TikTok isn't the next YouTube

2020, Jun 05    

It’s hard to build video apps, especially when your users decide to upload 10 hour long repeats of the same 1.5 second clip. Storage costs might be going down, but bandwidth and serving is a real bottleneck, and you’re trapped in a bit of an arms race with your users as you expand capacity. Yes, your users are your worst denial-of-service attack. But a few things work to your advantage. Videos tend to go viral within specific geos - The Phillippines will have a different set of viral videos than Indonesia, for example. Most users who come to your service will be looking for the same videos, in fact, a single-digit percentage of the overall video corpus is accessed more than a few times. The distribution is crazy Zipfian.
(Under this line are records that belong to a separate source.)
/-! ### writeV -/

@[simp] theorem State.writeV_params (x : Reg) (b : Byte) : (s.writeV x b).params = s.params := rfl
@[simp] theorem State.writeV_mem (x : Reg) (b : Byte) : (s.writeV x b).mem = s.mem := rfl
@[simp] theorem State.writeV_v (x : Reg) (b : Byte) : (s.writeV x b).v = s.v.set x.toNat b x.isLt := rfl
@[simp] theorem State.writeV_i (x : Reg) (b : Byte) : (s.writeV x b).i = s.i := rfl
@[simp] theorem State.writeV_pc (x : Reg) (b : Byte) : (s.writeV x b).pc = s.pc := rfl
@[simp] theorem State.writeV_dt (x : Reg) (b : Byte) : (s.writeV x b).dt = s.dt := rfl
@[simp] theorem State.writeV_st (x : Reg) (b : Byte) : (s.writeV x b).st = s.st := rfl
@[simp] theorem State.writeV_stack (x : Reg) (b : Byte) : (s.writeV x b).stack = s.stack := rfl
@[simp] theorem State.writeV_sp (x : Reg) (b : Byte) : (s.writeV x b).sp = s.sp := rfl
@[simp] theorem State.writeV_disp (x : Reg) (b : Byte) : (s.writeV x b).disp = s.disp := rfl
@[simp] theorem State.writeV_keys (x : Reg) (b : Byte) : (s.writeV x b).keys = s.keys := rfl
@[simp] theorem State.writeV_waitKey (x : Reg) (b : Byte) : (s.writeV x b).waitKey = s.waitKey := rfl
@[simp] theorem State.writeV_keyTarget (x : Reg) (b : Byte) : (s.writeV x b).keyTarget = s.keyTarget := rfl
@[simp] theorem State.writeV_rng (x : Reg) (b : Byte) : (s.writeV x b).rng = s.rng := rfl
@[simp] theorem State.writeV_halted (x : Reg) (b : Byte) : (s.writeV x b).halted = s.halted := rfl
@[simp] theorem State.writeV_faultCode (x : Reg) (b : Byte) : (s.writeV x b).faultCode = s.faultCode := rfl
@[simp] theorem State.writeV_faultPc (x : Reg) (b : Byte) : (s.writeV x b).faultPc = s.faultPc := rfl
@[simp] theorem State.writeV_faultOpcode (x : Reg) (b : Byte) : (s.writeV x b).faultOpcode = s.faultOpcode := rfl

/-! ### writeRegs -/

@[simp] theorem State.writeRegs_params (bs : List Byte) : (s.writeRegs bs).params = s.params := rfl
@[simp] theorem State.writeRegs_mem (bs : List Byte) : (s.writeRegs bs).mem = s.mem := rfl
@[simp] theorem State.writeRegs_v (bs : List Byte) : (s.writeRegs bs).v = writeRegsFrom s.v 0 bs := rfl
@[simp] theorem State.writeRegs_i (bs : List Byte) : (s.writeRegs bs).i = s.i := rfl
@[simp] theorem State.writeRegs_pc (bs : List Byte) : (s.writeRegs bs).pc = s.pc := rfl
@[simp] theorem State.writeRegs_dt (bs : List Byte) : (s.writeRegs bs).dt = s.dt := rfl
@[simp] theorem State.writeRegs_st (bs : List Byte) : (s.writeRegs bs).st = s.st := rfl
@[simp] theorem State.writeRegs_stack (bs : List Byte) : (s.writeRegs bs).stack = s.stack := rfl
@[simp] theorem State.writeRegs_sp (bs : List Byte) : (s.writeRegs bs).sp = s.sp := rfl
@[simp] theorem State.writeRegs_disp (bs : List Byte) : (s.writeRegs bs).disp = s.disp := rfl
@[simp] theorem State.writeRegs_keys (bs : List Byte) : (s.writeRegs bs).keys = s.keys := rfl
@[simp] theorem State.writeRegs_waitKey (bs : List Byte) : (s.writeRegs bs).waitKey = s.waitKey := rfl
@[simp] theorem State.writeRegs_keyTarget (bs : List Byte) : (s.writeRegs bs).keyTarget = s.keyTarget := rfl
@[simp] theorem State.writeRegs_rng (bs : List Byte) : (s.writeRegs bs).rng = s.rng := rfl
@[simp] theorem State.writeRegs_halted (bs : List Byte) : (s.writeRegs bs).halted = s.halted := rfl
@[simp] theorem State.writeRegs_faultCode (bs : List Byte) : (s.writeRegs bs).faultCode = s.faultCode := rfl
@[simp] theorem State.writeRegs_faultPc (bs : List Byte) : (s.writeRegs bs).faultPc = s.faultPc := rfl
@[simp] theorem State.writeRegs_faultOpcode (bs : List Byte) : (s.writeRegs bs).faultOpcode = s.faultOpcode := rfl

/-! ### advancePc -/

@[simp] theorem State.advancePc_params : s.advancePc.params = s.params := rfl
@[simp] theorem State.advancePc_mem : s.advancePc.mem = s.mem := rfl
@[simp] theorem State.advancePc_v : s.advancePc.v = s.v := rfl
@[simp] theorem State.advancePc_i : s.advancePc.i = s.i := rfl
@[simp] theorem State.advancePc_pc : s.advancePc.pc = s.pc + 2 := rfl
@[simp] theorem State.advancePc_dt : s.advancePc.dt = s.dt := rfl
@[simp] theorem State.advancePc_st : s.advancePc.st = s.st := rfl
@[simp] theorem State.advancePc_stack : s.advancePc.stack = s.stack := rfl
@[simp] theorem State.advancePc_sp : s.advancePc.sp = s.sp := rfl
@[simp] theorem State.advancePc_disp : s.advancePc.disp = s.disp := rfl
@[simp] theorem State.advancePc_keys : s.advancePc.keys = s.keys := rfl
@[simp] theorem State.advancePc_waitKey : s.advancePc.waitKey = s.waitKey := rfl
@[simp] theorem State.advancePc_keyTarget : s.advancePc.keyTarget = s.keyTarget := rfl
@[simp] theorem State.advancePc_rng : s.advancePc.rng = s.rng := rfl
@[simp] theorem State.advancePc_halted : s.advancePc.halted = s.halted := rfl
@[simp] theorem State.advancePc_faultCode : s.advancePc.faultCode = s.faultCode := rfl
@[simp] theorem State.advancePc_faultPc : s.advancePc.faultPc = s.faultPc := rfl
@[simp] theorem State.advancePc_faultOpcode : s.advancePc.faultOpcode = s.faultOpcode := rfl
But the costs of video upload, download, processing and storage are truly astronomical. If you get through all of those, the ISPs will certainly start breathing down your neck, so your best bet is to do what Google, Amazon, Netflix and all the CDNs did - get yourself a peering agreement. Once you have a peering agreement with most of the world’s ISPs, you have to build a cache that will store the most popular videos in your edge network.

TikTok did something very clever here - templatized (easier for compression - you can take the audio track out), mobile-only, short videos that are heavy on virality and trending. They’ve reduced the size and scope of the technical problem with some product hacks. The user experience works really well - you never notice any jitter to load the next video on the app - but it is a far cry from being able to search for specific content. It is a browsy app - meant to suck you in and get massive engagement via visual candy - smooth transitions, well-shot videos, short entertaining content. That’s not to say that what they’re doing isn’t incredibly hard! But it is a different problem altogether than the one that Google/YouTube is trying to solve.

Personally, I don’t see a world where TikTok ever takes over YouTube in terms of capability. In terms of revenue, that’s entirely possible. I know certain things about YouTube that are probably best left unsaid without checking the exact terms of my NDA with Google, but I doubt YouTube is very worried about TikTok in the near or long-term, there are lots of other issues for them to face.